Excerpted records.
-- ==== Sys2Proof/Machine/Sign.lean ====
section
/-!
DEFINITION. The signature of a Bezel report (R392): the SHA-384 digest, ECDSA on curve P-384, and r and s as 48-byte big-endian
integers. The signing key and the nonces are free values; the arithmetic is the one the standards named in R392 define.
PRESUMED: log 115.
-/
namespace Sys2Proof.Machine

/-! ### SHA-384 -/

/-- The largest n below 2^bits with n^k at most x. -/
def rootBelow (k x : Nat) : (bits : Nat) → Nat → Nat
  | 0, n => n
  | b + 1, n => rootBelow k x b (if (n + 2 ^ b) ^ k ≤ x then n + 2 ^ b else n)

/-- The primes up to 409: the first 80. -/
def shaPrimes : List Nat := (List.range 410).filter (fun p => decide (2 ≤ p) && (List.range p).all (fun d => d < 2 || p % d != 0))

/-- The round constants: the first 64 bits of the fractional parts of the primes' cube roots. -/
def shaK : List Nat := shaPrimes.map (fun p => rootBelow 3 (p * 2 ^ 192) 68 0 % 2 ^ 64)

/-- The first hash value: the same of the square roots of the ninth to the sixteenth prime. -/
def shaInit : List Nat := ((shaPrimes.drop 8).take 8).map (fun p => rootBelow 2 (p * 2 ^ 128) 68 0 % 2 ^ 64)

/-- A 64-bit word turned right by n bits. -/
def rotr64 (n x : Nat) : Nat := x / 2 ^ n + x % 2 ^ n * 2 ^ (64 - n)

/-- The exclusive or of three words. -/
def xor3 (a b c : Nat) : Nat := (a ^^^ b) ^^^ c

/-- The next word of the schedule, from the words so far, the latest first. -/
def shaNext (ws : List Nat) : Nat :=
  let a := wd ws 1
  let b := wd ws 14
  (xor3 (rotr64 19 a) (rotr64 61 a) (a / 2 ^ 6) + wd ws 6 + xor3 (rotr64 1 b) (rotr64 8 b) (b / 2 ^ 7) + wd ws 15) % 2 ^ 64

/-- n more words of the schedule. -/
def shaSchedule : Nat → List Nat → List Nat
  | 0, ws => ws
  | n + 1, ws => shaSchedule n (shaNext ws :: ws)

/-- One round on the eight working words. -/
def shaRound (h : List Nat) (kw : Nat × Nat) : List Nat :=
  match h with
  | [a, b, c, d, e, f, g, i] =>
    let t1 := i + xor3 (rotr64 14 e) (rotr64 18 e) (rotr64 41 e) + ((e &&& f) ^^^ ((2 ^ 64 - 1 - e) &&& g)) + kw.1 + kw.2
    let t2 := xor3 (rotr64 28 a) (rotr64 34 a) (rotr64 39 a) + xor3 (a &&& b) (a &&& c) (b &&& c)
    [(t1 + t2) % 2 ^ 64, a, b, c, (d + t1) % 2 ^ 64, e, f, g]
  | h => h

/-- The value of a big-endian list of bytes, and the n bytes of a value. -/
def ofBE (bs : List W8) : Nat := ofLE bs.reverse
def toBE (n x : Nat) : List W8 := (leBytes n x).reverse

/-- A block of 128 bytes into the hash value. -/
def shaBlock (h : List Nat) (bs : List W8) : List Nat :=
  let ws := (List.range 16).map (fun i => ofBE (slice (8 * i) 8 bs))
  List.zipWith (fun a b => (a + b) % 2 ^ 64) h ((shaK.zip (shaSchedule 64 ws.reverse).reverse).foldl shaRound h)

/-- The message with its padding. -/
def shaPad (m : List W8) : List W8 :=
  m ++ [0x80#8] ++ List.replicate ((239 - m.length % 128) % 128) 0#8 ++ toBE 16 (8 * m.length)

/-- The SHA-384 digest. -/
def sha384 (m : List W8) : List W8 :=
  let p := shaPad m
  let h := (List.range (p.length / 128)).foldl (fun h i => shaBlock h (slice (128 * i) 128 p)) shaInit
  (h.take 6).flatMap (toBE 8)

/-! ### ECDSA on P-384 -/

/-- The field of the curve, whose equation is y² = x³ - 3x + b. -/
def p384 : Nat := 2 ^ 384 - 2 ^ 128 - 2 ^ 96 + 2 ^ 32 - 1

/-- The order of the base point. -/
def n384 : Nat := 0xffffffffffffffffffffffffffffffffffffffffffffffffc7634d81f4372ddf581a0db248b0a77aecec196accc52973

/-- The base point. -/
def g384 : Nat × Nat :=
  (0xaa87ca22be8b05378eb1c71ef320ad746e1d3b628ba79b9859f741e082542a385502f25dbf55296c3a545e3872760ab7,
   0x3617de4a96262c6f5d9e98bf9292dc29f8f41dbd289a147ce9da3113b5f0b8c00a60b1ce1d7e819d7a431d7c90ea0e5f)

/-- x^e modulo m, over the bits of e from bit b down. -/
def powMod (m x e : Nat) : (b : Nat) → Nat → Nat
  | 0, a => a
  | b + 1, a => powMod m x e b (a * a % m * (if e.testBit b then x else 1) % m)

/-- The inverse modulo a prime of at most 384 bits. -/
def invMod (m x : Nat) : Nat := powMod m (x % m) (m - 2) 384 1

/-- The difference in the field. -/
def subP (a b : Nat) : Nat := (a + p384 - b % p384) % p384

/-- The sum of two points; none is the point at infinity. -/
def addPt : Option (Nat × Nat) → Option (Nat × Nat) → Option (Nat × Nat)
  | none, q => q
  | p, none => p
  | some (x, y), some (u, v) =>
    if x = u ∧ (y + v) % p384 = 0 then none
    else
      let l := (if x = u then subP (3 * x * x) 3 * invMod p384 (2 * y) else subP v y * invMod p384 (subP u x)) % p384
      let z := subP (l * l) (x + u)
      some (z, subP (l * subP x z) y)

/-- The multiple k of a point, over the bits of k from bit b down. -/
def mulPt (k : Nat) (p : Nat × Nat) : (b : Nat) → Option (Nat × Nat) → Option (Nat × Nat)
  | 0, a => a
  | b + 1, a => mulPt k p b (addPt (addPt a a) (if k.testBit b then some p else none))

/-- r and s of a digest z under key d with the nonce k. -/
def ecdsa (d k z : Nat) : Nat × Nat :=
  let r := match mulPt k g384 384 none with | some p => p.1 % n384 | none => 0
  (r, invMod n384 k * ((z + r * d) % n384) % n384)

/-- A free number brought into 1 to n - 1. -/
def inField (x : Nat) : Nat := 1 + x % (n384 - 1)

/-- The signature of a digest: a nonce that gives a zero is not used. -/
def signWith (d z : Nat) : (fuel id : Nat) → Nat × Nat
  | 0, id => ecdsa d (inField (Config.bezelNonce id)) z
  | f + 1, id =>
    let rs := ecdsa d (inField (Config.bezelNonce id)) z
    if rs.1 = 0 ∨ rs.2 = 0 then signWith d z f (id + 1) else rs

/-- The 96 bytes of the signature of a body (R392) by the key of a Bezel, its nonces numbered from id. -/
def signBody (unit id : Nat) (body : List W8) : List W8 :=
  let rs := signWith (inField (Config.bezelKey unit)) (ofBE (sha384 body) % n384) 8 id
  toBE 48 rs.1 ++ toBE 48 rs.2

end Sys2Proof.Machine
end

What you need to do. Your answer should be the lines of the listing above between the line holding "PRESUMED: log 115." and the line holding "working words. -/", inclusive, restated word for word and alone.

Answer box.
PRESUMED: log 115.
-/
namespace Sys2Proof.Machine

/-! ### SHA-384 -/

/-- The largest n below 2^bits with n^k at most x. -/
def rootBelow (k x : Nat) : (bits : Nat) → Nat → Nat
  | 0, n => n
  | b + 1, n => rootBelow k x b (if (n + 2 ^ b) ^ k ≤ x then n + 2 ^ b else n)

/-- The primes up to 409: the first 80. -/
def shaPrimes : List Nat := (List.range 410).filter (fun p => decide (2 ≤ p) && (List.range p).all (fun d => d < 2 || p % d != 0))

/-- The round constants: the first 64 bits of the fractional parts of the primes' cube roots. -/
def shaK : List Nat := shaPrimes.map (fun p => rootBelow 3 (p * 2 ^ 192) 68 0 % 2 ^ 64)

/-- The first hash value: the same of the square roots of the ninth to the sixteenth prime. -/
def shaInit : List Nat := ((shaPrimes.drop 8).take 8).map (fun p => rootBelow 2 (p * 2 ^ 128) 68 0 % 2 ^ 64)

/-- A 64-bit word turned right by n bits. -/
def rotr64 (n x : Nat) : Nat := x / 2 ^ n + x % 2 ^ n * 2 ^ (64 - n)

/-- The exclusive or of three words. -/
def xor3 (a b c : Nat) : Nat := (a ^^^ b) ^^^ c

/-- The next word of the schedule, from the words so far, the latest first. -/
def shaNext (ws : List Nat) : Nat :=
  let a := wd ws 1
  let b := wd ws 14
  (xor3 (rotr64 19 a) (rotr64 61 a) (a / 2 ^ 6) + wd ws 6 + xor3 (rotr64 1 b) (rotr64 8 b) (b / 2 ^ 7) + wd ws 15) % 2 ^ 64

/-- n more words of the schedule. -/
def shaSchedule : Nat → List Nat → List Nat
  | 0, ws => ws
  | n + 1, ws => shaSchedule n (shaNext ws :: ws)

/-- One round on the eight working words. -/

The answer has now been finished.